Make sure to check local regulations surrounding the collection and use of greywater, as not all areas treat the idea the same. Generally speaking, it will be more rural places that allow for some greywater use while urban centers will frown upon the idea.
Can Rainwater Collection Save You Money?
Whether your main goal is to bolster your water supply or be more environmentally friendly, the cost of your water system is going to have a significant impact on how realistic its implementation will be. With some clever DIY, you can probably find the proper tools for a water collection system for a fairly low cost.
Other hidden costs like your labor time and the constant attention required to test and filter your rainwater to make sure you don’t get sick might make the whole rainwater collection idea a non-starter. Most people who find rainwater harvesting to be an inexpensive alternative have ideal conditions or skip some maintenance or testing steps, putting themselves at an unneeded risk for illness.
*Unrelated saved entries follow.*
-- ==== Sys2Proof/Machine/Trg.lean ====
section
/-! DEFINITION. TRG: the trigger inputs, requests, decisions, windows and trigger outputs (R133 to R143), and the exchange of
trigger blocks on a link (R230). -/

namespace Sys2Proof.Machine

open Sys2Proof

def State.trgUpd (s : State) (f : Trg → Trg) : State := { s with trg := f s.trg }

/-! ### Trigger blocks on a link (R230) -/

/-- The link of the primary parent, and those of the primary children (table Trees-16). -/
def State.parentLink (s : State) : Option (Fin 10) := (List.finRange 10).find? (fun l => s.rd .tre_LINK_ROLE l == 1)
def State.childLinks (s : State) : List (Fin 10) := (List.finRange 10).filter (fun l => s.rd .tre_LINK_ROLE l == 4)

/-- Trigger classes 2 and 3 are in the tree's feature set (TRIG4, table Trees-9). -/
def State.trig4 (s : State) : Bool := s.rdBit .tre_TREE_FEAT 0 10
def State.clsMask (s : State) (c : Nat) : Nat := if s.trig4 then c % 16 else c % 4

/-- Link l carries what relies on tree feature b: it is in TREE_FEAT, and the partner has it (R262). -/
def State.linkFeat (s : State) (l : Fin 10) (b : Nat) : Bool := s.rdBit .tre_TREE_FEAT 0 b && s.rdBit .lnk_PARTNER_FEAT l b

/-- A block as it is sent on link l: CLASS bits 3 and 2 are 0 without TRIG4. -/
def State.blkOut (s : State) (l : Fin 10) : TBlk → TBlk
  | .req q => .req { q with cls := if s.linkFeat l 10 then q.cls % 16 else q.cls % 4 }
  | .dec d => .dec { d with cls := if s.linkFeat l 10 then d.cls % 16 else d.cls % 4 }

/-- A trigger block leaves on link l. -/
def State.trigOut (s : State) (l : Fin 10) (n : Nat) (b : TBlk) : State :=
  let s := s.trigBlock l n b
  { s with out := .tblk l n b :: s.out }

/-- Link l takes trigger blocks: in UP, and not in STANDBY (table Lanes-5). -/
def State.trigOpen (s : State) (l : Fin 10) : Bool := s.linkUp l && s.pwr != .standby

def State.trigLink (s : State) (l : Fin 10) : TrigLink := s.trg.links[l]
def State.setTrigLink (s : State) (l : Fin 10) (x : TrigLink) : State :=
  s.trgUpd (fun g => { g with links := g.links.set l x })

/-- A block sent on link l, or kept while the link takes none or 64 blocks are outstanding. -/
def State.trigSend (s : State) (l : Fin 10) (b : TBlk) : State :=
  let x := s.trigLink l
  if s.trigOpen l && x.out.length < 64 && x.wait.isEmpty then
    let n := x.next
    let s := s.setTrigLink l { x with next := (n + 1) % 256, out := x.out ++ [(n, b, s.clock)] }
    s.trigOut l n (s.blkOut l b)
  else s.setTrigLink l { x with wait := x.wait ++ [b] }

/-- Waiting blocks sent as far as 64 may be outstanding. -/
def State.trigPump (s : State) (l : Fin 10) : State :=
  let x := s.trigLink l
  let n := 64 - x.out.length
  if s.trigOpen l then (s.setTrigLink l { x with wait := [] }).each (x.wait.take n) (fun b s => s.trigSend l b) |>.each (x.wait.drop n)
    (fun b s => s.setTrigLink l { s.trigLink l with wait := (s.trigLink l).wait ++ [b] })
  else s
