-- ==== Sys2Proof/Machine/Tre.lean ====
section
/-! DEFINITION. TRE: enumeration, claims, the merge and its horizon, the forward log, held packets and the feature set
(R237 to R264). -/

namespace Sys2Proof.Machine

open Sys2Proof

def State.treUpd (s : State) (f : Tre → Tre) : State := { s with tre := f s.tre }
def State.treLink (s : State) (l : Fin 10) : TreLink := s.tre.links[l]
def State.setTreLink (s : State) (l : Fin 10) (x : TreLink) : State := s.treUpd (fun k => { k with links := k.links.set l x })


/-- The unbounded tick index a 48-bit one stands for: the one nearest the present tick, so that order holds across the wrap (R11). -/
def State.tickFull (s : State) (n : Nat) : Nat :=
  let d := (n % 2 ^ 48 + 2 ^ 48 - s.seq.k % 2 ^ 48) % 2 ^ 48
  if d < 2 ^ 47 || s.seq.k + d < 2 ^ 48 then s.seq.k + d else s.seq.k + d - 2 ^ 48

/-- The module's own ID, 0 until it is enumerated. -/
def State.myId (s : State) : Nat := s.rd .tre_MODULE_ID

/-- LINK_ROLE of a link (table Trees-16). -/
def roleNone : Nat := 0
def roleParent : Nat := 1
def roleStandbyParent : Nat := 2
def roleOffered : Nat := 3
def roleChild : Nat := 4
def roleStandbyChild : Nat := 5
def roleClaimSent : Nat := 6
def State.linkRole (s : State) (l : Fin 10) : Nat := s.rd .tre_LINK_ROLE l
def State.setRole (s : State) (l : Fin 10) (r : Nat) : State := s.wr .tre_LINK_ROLE l r

/-- The tree features of table Trees-9, as bits of TREE_FEAT. -/
def featStandby : Nat := 8
def featHeld : Nat := 9
def featZs : Nat := 11
def State.feature (s : State) (b : Nat) : Bool := s.rdBit .tre_TREE_FEAT 0 b

/-- A topology-class fault of this chapter (table Trees-12). -/
def State.topoFault (s : State) (lvl unit : Nat) : State := (s.wrB .tre_TOPO_FAULT 0 true).detect clsTopology lvl unit

/-! ### Items of VC0 (R241, table Trees-3) -/

/-- The 32 bytes of an event record (R282, table Host-4). -/
def EvRec.bytes (r : EvRec) (phase : Bool) : List Nat :=
  bytesLE 2 r.ty ++ [r.sev, r.cls] ++ bytesLE 4 r.modId ++ recTime r.time ++ bytesLE 8 r.data ++ bytesLE 2 r.seq ++
    bytesLE 2 (setBits r.flags 0 1 (b2n phase))

/-- The operation of a relay request: its code and operands. The spec gives relay traffic no layout (DESIGN CHOICE, log entry 163). -/
def relayBytes : RelayOp → Nat × List Nat
  | .read fixed a n => (0, bytesLE 4 a ++ [n, b2n fixed, 0, 0])
  | .write fixed a ws => (1, bytesLE 4 a ++ [ws.length, b2n fixed, 0, 0] ++ ws.flatMap (bytesLE 4))
  | .commit k => (2, bytesLE 8 k)
  | .ticks k num den epoch base => (3, bytesLE 8 k ++ bytesLE 4 num ++ bytesLE 4 den ++ bytesLE 16 (toU 128 epoch) ++ bytesLE 8 base)
  | .fixLat ns => (4, bytesLE 8 ns)
  | .admitted child => (5, bytesLE 8 child)

/-- The item code, and the body behind its first 8 bytes. -/
def V0.body : V0 → Nat × List Nat
  | .ev r => (0x01, r.bytes false)
  | .thabor b => (0x02, b)
  | .relayReq q => (0x03, bytesLE 4 q.target ++ bytesLE 4 q.src ++ bytesLE 2 q.seq.toNat ++ [(relayBytes q.op).1, q.level, 0, 0, 0, 0] ++
      (relayBytes q.op).2)
  | .relayRep p => (0x04, bytesLE 4 p.from_ ++ bytesLE 4 p.src ++ bytesLE 2 p.seq.toNat ++ [p.status, p.words.length, 0, 0, 0, 0] ++
      p.words.flatMap (bytesLE 4))
  | .enum_ root hop assign feat => (0x10, bytesLE 4 root ++ bytesLE 2 hop ++ [0, 0] ++ bytesLE 4 assign ++ bytesLE 4 feat)
  | .enumReply id parent role feat fw rev => (0x11, bytesLE 4 id ++ bytesLE 4 parent ++ [role, 0, 0, 0] ++ bytesLE 4 feat ++ bytesLE 2 fw ++
      [rev, 0, 0, 0, 0, 0])
  | .claim no => (0x12, bytesLE 8 no)
  | .claimAck no result held => (0x13, bytesLE 4 no ++ [result, 0, 0, 0] ++ bytesLE 8 held)
  | .lost held => (0x14, bytesLE 8 held)
  | .demote no => (0x15, bytesLE 8 no)
  | .stbyOk child grant => (0x16, bytesLE 4 child ++ [b2n grant, 0, 0, 0])
  | .horizon tick no cnt held => (0x17, bytesLE 8 tick ++ bytesLE 8 no ++ cnt.flatMap (bytesLE 8) ++ [held.length, 0, 0, 0, 0, 0, 0, 0] ++
      held.flatMap (fun h => bytesLE 4 h.1 ++ [h.2.1 % 256, 0, 0, 0] ++ bytesLE 8 h.2.2))
  | .confirm conf => (0x18, conf.flatMap (bytesLE 8))
  | .topo child parent no => (0x19, bytesLE 4 child ++ bytesLE 4 parent ++ bytesLE 8 no)
  | .featset feat tick => (0x1A, bytesLE 8 feat ++ bytesLE 8 tick)

/-- The bytes of an item as its frame carries them: the code; LEN and SRC_ID of a tree message; the body from byte 8. -/
def V0.bytes (src : Nat) (m : V0) : List Nat :=
  let (c, b) := m.body
  let tree := 0x10 ≤ c
  [c, if tree then (8 + b.length) / 8 else 0, 0, 0] ++ bytesLE 4 (if tree then src else 0) ++ b

/-- The bytes an item of VC0 takes in its frame. -/
def V0.len (m : V0) : Nat := (m.bytes 0).length

/-- An item of traffic class QC0 (table Queues-2); tree messages are none. -/
def V0.qc0 (m : V0) : Bool := m.body.1 < 0x10

/-- The bytes of the QC0 reserve in use: the event records that wait, and the items of QC0 that wait for a link (R170). -/
def State.qc0Used (s : State) : Nat :=
  s.lnk.links.toList.foldl (fun a x => x.vc0.foldl (fun a m => if m.qc0 then a + m.len else a) a) (32 * s.evq.length)

/-- An item joins the VC0 items of link l. -/
def State.putV0 (s : State) (l : Fin 10) (m : V0) : State := s.setLink l { s.link l with vc0 := (s.link l).vc0 ++ [m] }

/-- An item of QC0 that finds no room in the reserve, or others of its link before it, stays at its source (R170). -/
def State.waits0 (s : State) (l : Fin 10) (m : V0) : Bool :=
  m.qc0 && (classReserve 0 < s.qc0Used + s.lent 0 0 + m.len || s.tre.wait0.any (fun e => e.1 == l.val))

/-- An item handed to VC0 of link l; a link that is not in UP carries nothing. -/
def State.sendV0 (s : State) (l : Fin 10) (m : V0) : State :=
  if s.linkUp l then
    if s.waits0 l m then s.treUpd (fun t => { t with wait0 := t.wait0 ++ [(l.val, m)] }) else s.putV0 l m
  else s

/-- The items that stayed at their source, as far as the reserve now has room. -/
def State.pump0 (s : State) : State :=
  (s.treUpd (fun t => { t with wait0 := [] })).each s.tre.wait0 (fun e s => s.sendV0 ⟨e.1 % 10, Nat.mod_lt _ (by decide)⟩ e.2)

/-- An item sent to the primary parent. -/
def State.sendUp (s : State) (m : V0) : State := match s.parentLink with | some l => s.sendV0 l m | none => s

/-- The own event records that are to go up, handed to the primary parent's link (R283). -/
def State.evPump (s : State) : State := State.each { s with evUp := [] } s.evUp (fun r s => s.sendUp (.ev r))
/-- An item sent down every primary child link. -/
def State.sendDown (s : State) (m : V0) : State := s.each s.childLinks (fun l s => s.sendV0 l m)

/-! ### Roles, IDs and the subtree table (R238 to R240) -/

/-- The entry of module id in the subtree table. -/
def State.subEnt (s : State) (id : Nat) : Option SubEnt := s.tre.sub.find? (fun e => e.id == id)

/-- Module a lies in the subtree of primary edges of module b: found by walking up from a. -/
def below (sub : List SubEnt) (b : Nat) : Nat → Nat → Bool
  | 0, _ => false
  | n + 1, a => a == b || (match sub.find? (fun e => e.id == a) with
    | some e => e.parent != a && below sub b n e.parent
    | none => false)

/-- The hop count of module a along primary edges from module root, whose hop count is 0. -/
def hopOf (sub : List SubEnt) (root : Nat) : Nat → Nat → Nat
  | 0, _ => 0
  | n + 1, a => if a == root then 0 else match sub.find? (fun e => e.id == a) with
    | some e => hopOf sub root n e.parent + 1
    | none => 0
The best way to save money and get the cleanest possible drinking water is to buy a household water filter. They need much less attention and eliminate the risk of waterborne illness even more than the treatment tap water already gets.
Many people find the idea of rainwater harvesting appealing for environmental and self-sustaining reasons. However, pollutants and contaminants can easily get into collected rainwater and cause pretty nasty illnesses in the people who drink it. Setting up the system and checking it for efficiency is a much bigger task than it might seem at first.
The best way to get clean water for all your household needs is to install a home water filtration system that will turn standard tap water into spring-fresh, completely clean water.